Agnes Callard (; born 1976) is an American philosopher and an associate professor of philosophy at the University of Chicago. Her primary areas of specialization are ancient philosophy and ethics. She is also noted for her popular writings and work on public philosophy.

Early life and education 
Callard was born on January 6, 1976, in Budapest, Hungary. Her mother was a hematologist and oncologist in the 1980s, specializing in the treatment of AIDS at the time. Her father started as a carpet salesman and retired as a steel exporter. Callard was raised in Budapest until the age of six. She and her parents later moved to Rome before settling in the New York metropolitan area.

She earned a Bachelor of Arts degree from the University of Chicago, followed by a Master of Arts in classics and a PhD in philosophy from the University of California, Berkeley. She is Jewish.

Academic career 
Callard has been a faculty member at the University of Chicago since 2008, becoming an associate professor of philosophy in 2017. She drew controversy when she crossed the picket line of Graduate Students United to work as a scab during the union's 2019 recognition strike.

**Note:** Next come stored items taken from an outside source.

-- ==== Sys2Proof/Machine/Ops.lean ====
section
/-! DEFINITION. The named operations over the state: the block store and the tag store (spec/20_memory.md R50, R59), the
palette caches (spec/42_palette_cache.md R130 to R138), the checks of a command (spec/43_block_commands.md R142, R143),
its commit (R141, R144), error entry (spec/60_exceptions.md R212 to R215), and the bodies that several commands share. -/

namespace Sys2Proof.Machine

/-- What a step answers. -/
abbrev Result := Host.Outcome State Fault Refusal

/-! ### The block store and the tag store -/

/-- `MemRead(BS, q, 16)` (R11, R59). An index past the store, which no run reaches, reads as a free block. -/
def State.readBlock (s : State) (q : Nat) : Block := s.bs.getD q (Config.freeBlock s.draws q)

/-- Byte `k` of block-store entry `q`, for `k` in 0..15: the read of one byte of BS (R50, R59). -/
def State.readByte (s : State) (q : Nat) (k : Fin 16) : Byte := (s.readBlock q)[k.val]

/-- The block writes of a commit: `MemWrite(BS, q + j, 16, blocks[j])` for `j = 0, 1, ...` in order (R141). -/
def writeBlocks (bs : List Block) (q : Nat) : List Block → List Block
  | [] => bs
  | b :: rest => writeBlocks (bs.set q b) (q + 1) rest

/-- The tag writes of a commit: `TAGS[q + j] <- TAG` for `j = 0 .. count-1` (R144). -/
def writeTags (tags : List Nibble) (q : Nat) (tag : Nibble) : Nat → List Nibble
  | 0 => tags
  | count + 1 => writeTags (tags.set q tag) (q + 1) tag count

/-! ### The palette caches -/

/-- `CacheReset_c()`: HEAD EMPTY and COUNT 0, the slots retained (R132). -/
def Cache.reset {c : Nat} (k : Cache c) : Cache c := { k with head := none, count := 0 }

/-- The slot the next add goes to: 0 after a reset, else `(HEAD_c + 1) mod 256` (R133). -/
def Cache.nextHead {c : Nat} (k : Cache c) : Fin 256 :=
  match k.head with
  | none => 0
  | some h => h + 1

/-- `CacheAdd_c(P)` (R133). -/
def Cache.add {c : Nat} (k : Cache c) (pal : Palette c) : Cache c :=
  { slots := k.slots.set k.nextHead.val pal k.nextHead.isLt
    head := some k.nextHead
    count := min (k.count + 1) 256 }

/-- `CacheGet_c(i)`: direct slot lookup, no state change (R134, R137). The caller has checked `i < COUNT_c`. -/
def Cache.get {c : Nat} (k : Cache c) (i : Byte) : Palette c := k.slots[i.toNat]'i.isLt

/-! ### The checks of a command -/

/-- `Room(j)`: block `j` of the command lies inside the block store (R142). -/
def State.room (s : State) (j : Nat) : Except Cause Unit :=
  if s.blockPos + j ≥ s.geo.nb then .error .blockOverrun else .ok ()

/-- `Need(p, k, TRUNC_BLOCKDATA)` for block `j`, when `avail` whole groups of data bytes are there (R142). -/
def needGroup (avail j : Nat) : Except Cause Unit :=
  if avail ≤ j then .error .truncBlockdata else .ok ()

/-- `Room(j), Room(j+1), ...` for `n` blocks, in order (R145, R147, R149). -/
def State.roomFrom (s : State) (j : Nat) : Nat → Except Cause Unit
  | 0 => .ok ()
  | n + 1 =>
    match s.room j with
    | .error c => .error c
    | .ok _ => s.roomFrom (j + 1) n

/-- `Room(j)` then `Need` of block `j`, then the same for `j+1, ...`, for `n` blocks (R143, R153, R154, R161, R216). -/
def State.roomDataFrom (s : State) (avail j : Nat) : Nat → Except Cause Unit
  | 0 => .ok ()
  | n + 1 =>
    match s.room j with
    | .error c => .error c
    | .ok _ =>
      match needGroup avail j with
      | .error c => .error c
      | .ok _ => s.roomDataFrom avail (j + 1) n

/-! ### Commit and error entry -/

/-- Commit of a command with tag `tag`, `count` blocks and `len` bytes (R141): the block writes in order, the tag writes
if there is a debug channel (R144), and the two cursors. A cache add has been made in `s` before (R153). -/
def State.commit (s : State) (tag : Nibble) (count len : Nat) (blocks : List Block) : State :=
  { s with
    bs := writeBlocks s.bs s.blockPos blocks
    tags := if s.params.hasDebug then writeTags s.tags s.blockPos tag count else s.tags
    readPos := s.readPos + len
    blockPos := s.blockPos + count }

/-- A raster of `WIDTH*HEIGHT` bytes whose values are unspecified (R214). -/
def State.freeRaster (s : State) (draw : Nat) : List Byte :=
  (List.range (s.geo.width * s.geo.height)).map (Config.freeByte draw)

/-- ERROR ENTRY, the one operation behind every `raise Error(KIND, CAUSE)` of a command (R12, R212 to R214): the command
commits nothing, the pass stops, Assemble does not run, STATUS records the kind, the cause and the cursors at the start of
the failing command, OUT and DBG_OUT become unspecified, and the request ends. There is no return from an error (R215). -/
def State.raiseError (s : State) (c : Cause) : State :=
  { s with
    frame := none
    status := c.status s.readPos s.blockPos
    out := s.freeRaster s.draws
    dbgOut := if s.params.hasDebug then s.freeRaster (s.draws + 1) else s.dbgOut
    draws := s.draws + 2 }

/-- The end of a command's body: commit what it answers, or enter the error it raises (R141). -/
def State.conclude (s : State) (body : Except Cause State) : Result :=
  match body with
  | .ok t => .next t
  | .error c => .next (s.raiseError c)

/-! ### The bodies several commands share -/

/-- The body of SKIP and SKIP-long: check every block, write none (R145, R146). -/
def State.skipBody (s : State) (tag : Nibble) (count : Nat) : Except Cause State :=
  match s.roomFrom 0 count with
  | .error c => .error c
  | .ok _ => .ok (s.commit tag count (commandLen tag count) [])

/-- The body of REPEAT and REPEAT-long: copy the block before `block_pos` (R147, R148). The reads of a body see the state
before the command, and copying the just-written slot gives the same bytes as copying `src` each time (R147). -/
def State.repeatBody (s : State) (tag : Nibble) (count : Nat) : Except Cause State :=
  if s.blockPos = 0 then .error .repeatAtZero
  else
    match s.roomFrom 0 count with
    | .error c => .error c
    | .ok _ => .ok (s.commit tag count (commandLen tag count)
        (List.replicate count (s.readBlock (s.blockPos - 1))))

/-- The body of the SOLID family: every byte of every covered block is `c` (R149 to R152). -/
def State.solidBody (s : State) (tag : Nibble) (count : Nat) (c : Byte) : Except Cause State :=
  match s.roomFrom 0 count with
  | .error e => .error e
  | .ok _ => .ok (s.commit tag count (commandLen tag count) (List.replicate count (solidBlock c)))

/-- The body of every command with data bytes, once its palette is known: check block after block, then commit the block
of each group, in `added`, which is `s` with the cache add of a literal palette (R153), or `s` itself (R154, R161). -/
def State.dataBody (s added : State) (tag : Nibble) (count : Nat) (blocks : List Block) : Except Cause State :=
  match s.roomDataFrom blocks.length 0 count with
  | .error c => .error c
  | .ok _ => .ok (added.commit tag count (commandLen tag count) (blocks.take count))

/-- `PalCacheRef(c, w)`: the slot index must be below COUNT_c, then as a literal with the fetched palette and no cache add
(R154); `blockOf` is the unpacking and mapping of one group. -/
def State.cacheRefBody {c k : Nat} (s : State) (cache : Cache c) (tag : Nibble) (count : Nat) (slot : Byte)
    (data : List (Vector Byte k)) (blockOf : Palette c → Vector Byte k → Block) : Except Cause State :=
  if slot.toNat ≥ cache.count then .error .cacheIndex
  else s.dataBody s tag count (data.map (blockOf (cache.get slot)))

/-! ### The frame in progress -/

/-- The start of an admitted DECODE_FRAME: the three caches reset, both cursors 0 (R140, R242). -/
def State.beginFrame (s : State) (input : List Byte) (debug : Bool) : State :=
  { s with
    frame := some { input := input, debug := debug }
    cache2 := s.cache2.reset
    cache4 := s.cache4.reset
    cache8 := s.cache8.reset
    readPos := 0
    blockPos := 0 }

/-- The bytes of `IN` from `read_pos` on: what the next command is decoded from (R26, R52). -/
def State.unread (s : State) (f : Frame) : List Byte := f.input.drop s.readPos

end Sys2Proof.Machine
end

With L. A. Paul, Callard received the 2020 Lebowitz Prize, awarded by the American Philosophical Association and Phi Beta Kappa. She received a Guggenheim Fellowship in 2019.

Public writing and speaking
Callard has published in the Boston Review, The New Yorker, and The New York Times, and has written a column on public philosophy for The Point magazine. Podcasts that have hosted her include EconTalk, the Elucidations Podcast, and The Ezra Klein Show.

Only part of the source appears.